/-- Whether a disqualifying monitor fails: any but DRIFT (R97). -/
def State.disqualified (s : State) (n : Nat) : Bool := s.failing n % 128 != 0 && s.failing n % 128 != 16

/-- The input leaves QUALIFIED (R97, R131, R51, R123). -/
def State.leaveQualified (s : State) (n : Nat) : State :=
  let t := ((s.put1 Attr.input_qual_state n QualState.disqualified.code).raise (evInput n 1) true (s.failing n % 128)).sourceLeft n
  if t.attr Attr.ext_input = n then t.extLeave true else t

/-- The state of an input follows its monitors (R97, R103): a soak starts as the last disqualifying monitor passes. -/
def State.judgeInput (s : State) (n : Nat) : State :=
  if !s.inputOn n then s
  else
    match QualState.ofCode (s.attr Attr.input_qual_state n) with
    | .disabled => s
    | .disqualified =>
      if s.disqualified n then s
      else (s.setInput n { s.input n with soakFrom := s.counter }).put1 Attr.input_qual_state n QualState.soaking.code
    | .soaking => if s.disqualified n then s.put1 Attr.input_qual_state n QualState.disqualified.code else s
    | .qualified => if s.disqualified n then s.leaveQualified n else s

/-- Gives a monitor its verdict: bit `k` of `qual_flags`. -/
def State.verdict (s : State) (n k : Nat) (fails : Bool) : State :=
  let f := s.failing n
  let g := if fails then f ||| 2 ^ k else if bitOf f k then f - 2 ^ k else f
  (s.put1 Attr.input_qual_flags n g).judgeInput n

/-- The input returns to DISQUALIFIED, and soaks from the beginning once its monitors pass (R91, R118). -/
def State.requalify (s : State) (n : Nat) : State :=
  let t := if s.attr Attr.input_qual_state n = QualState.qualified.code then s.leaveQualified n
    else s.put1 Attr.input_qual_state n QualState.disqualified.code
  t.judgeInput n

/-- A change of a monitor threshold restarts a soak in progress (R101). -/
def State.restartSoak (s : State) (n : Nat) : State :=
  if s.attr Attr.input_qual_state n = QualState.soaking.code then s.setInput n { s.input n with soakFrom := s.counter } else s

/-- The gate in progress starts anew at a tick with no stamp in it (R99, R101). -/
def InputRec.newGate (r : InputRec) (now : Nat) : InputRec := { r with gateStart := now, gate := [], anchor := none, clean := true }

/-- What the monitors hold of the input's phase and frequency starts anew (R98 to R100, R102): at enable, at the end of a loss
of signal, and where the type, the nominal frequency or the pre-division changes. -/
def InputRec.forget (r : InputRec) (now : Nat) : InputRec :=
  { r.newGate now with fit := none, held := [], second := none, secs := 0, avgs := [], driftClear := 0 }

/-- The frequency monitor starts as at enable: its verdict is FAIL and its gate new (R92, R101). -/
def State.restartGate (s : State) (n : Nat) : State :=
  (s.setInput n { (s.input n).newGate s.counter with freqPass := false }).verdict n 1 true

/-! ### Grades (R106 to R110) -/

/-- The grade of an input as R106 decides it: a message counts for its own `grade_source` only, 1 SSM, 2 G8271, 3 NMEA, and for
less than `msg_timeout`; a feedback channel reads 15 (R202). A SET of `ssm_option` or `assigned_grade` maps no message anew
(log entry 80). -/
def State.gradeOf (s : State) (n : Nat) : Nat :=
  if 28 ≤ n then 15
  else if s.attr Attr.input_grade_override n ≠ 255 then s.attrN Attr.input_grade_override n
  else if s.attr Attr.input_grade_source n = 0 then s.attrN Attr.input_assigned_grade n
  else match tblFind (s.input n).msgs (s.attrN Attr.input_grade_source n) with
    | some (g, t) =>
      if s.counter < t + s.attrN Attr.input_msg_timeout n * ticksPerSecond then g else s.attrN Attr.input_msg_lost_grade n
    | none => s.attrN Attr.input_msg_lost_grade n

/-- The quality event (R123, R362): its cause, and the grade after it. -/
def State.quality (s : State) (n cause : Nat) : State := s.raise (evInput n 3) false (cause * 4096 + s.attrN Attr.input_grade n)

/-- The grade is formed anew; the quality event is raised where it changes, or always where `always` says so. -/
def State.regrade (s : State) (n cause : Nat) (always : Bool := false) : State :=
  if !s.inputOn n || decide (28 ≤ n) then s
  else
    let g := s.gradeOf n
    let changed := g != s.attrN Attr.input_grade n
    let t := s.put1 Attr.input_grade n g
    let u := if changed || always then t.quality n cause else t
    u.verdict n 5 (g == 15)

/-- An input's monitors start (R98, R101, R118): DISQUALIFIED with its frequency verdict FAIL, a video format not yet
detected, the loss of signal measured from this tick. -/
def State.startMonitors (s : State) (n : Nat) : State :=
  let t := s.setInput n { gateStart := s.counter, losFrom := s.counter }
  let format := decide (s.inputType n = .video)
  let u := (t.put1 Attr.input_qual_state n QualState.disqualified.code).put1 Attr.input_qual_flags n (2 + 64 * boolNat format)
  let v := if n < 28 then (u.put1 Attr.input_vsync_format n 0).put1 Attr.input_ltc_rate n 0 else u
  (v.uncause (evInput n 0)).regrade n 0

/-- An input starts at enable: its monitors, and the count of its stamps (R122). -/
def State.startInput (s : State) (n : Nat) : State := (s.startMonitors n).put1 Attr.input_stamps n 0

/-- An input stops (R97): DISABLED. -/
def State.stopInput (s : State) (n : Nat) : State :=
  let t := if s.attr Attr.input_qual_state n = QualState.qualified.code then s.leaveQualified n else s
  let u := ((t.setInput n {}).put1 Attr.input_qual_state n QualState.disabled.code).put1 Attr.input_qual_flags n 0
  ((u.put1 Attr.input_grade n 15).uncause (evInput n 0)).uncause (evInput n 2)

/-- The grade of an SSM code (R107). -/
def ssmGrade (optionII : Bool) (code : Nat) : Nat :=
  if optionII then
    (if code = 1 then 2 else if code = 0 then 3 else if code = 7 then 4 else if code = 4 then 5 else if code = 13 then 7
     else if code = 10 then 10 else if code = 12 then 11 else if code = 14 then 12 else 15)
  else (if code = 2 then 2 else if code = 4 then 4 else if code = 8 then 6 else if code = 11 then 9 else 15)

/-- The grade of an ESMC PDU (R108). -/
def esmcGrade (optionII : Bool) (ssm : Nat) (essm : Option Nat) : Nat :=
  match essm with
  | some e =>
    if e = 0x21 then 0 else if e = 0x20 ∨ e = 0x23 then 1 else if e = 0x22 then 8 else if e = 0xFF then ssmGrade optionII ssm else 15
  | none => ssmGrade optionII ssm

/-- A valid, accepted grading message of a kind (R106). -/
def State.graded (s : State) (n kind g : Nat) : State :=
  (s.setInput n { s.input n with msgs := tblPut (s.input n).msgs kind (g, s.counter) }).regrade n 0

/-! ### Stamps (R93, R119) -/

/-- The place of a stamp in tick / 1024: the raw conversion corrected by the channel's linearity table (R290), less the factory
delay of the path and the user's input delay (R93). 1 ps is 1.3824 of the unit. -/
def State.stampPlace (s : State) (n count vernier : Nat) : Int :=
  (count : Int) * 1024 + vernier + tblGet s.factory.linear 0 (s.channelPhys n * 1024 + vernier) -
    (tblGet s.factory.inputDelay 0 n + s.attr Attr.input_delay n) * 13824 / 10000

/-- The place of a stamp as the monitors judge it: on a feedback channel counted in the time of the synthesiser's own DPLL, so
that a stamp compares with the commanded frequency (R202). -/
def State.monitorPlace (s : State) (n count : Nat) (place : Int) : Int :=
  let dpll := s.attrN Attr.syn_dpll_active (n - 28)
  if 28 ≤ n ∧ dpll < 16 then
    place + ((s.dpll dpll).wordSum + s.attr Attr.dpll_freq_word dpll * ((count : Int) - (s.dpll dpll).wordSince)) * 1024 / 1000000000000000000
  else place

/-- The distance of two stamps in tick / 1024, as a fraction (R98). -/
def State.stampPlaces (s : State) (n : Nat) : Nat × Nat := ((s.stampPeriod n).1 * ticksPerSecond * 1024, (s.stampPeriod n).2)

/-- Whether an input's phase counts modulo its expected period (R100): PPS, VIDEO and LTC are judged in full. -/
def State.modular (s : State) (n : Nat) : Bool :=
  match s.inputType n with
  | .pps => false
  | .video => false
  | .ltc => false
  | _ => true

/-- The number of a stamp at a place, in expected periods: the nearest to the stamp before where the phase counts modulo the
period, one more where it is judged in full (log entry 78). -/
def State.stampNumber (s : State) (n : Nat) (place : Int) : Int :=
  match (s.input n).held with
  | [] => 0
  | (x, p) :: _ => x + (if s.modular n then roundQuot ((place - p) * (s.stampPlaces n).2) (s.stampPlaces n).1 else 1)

----------

» **Work to be completed**
Go through the data and show each line that holds "modulo".

» **Answer space**
/-- Whether an input's phase counts modulo its expected period (R100): PPS, VIDEO and LTC are judged in full. -/
/-- The number of a stamp at a place, in expected periods: the nearest to the stamp before where the phase counts modulo the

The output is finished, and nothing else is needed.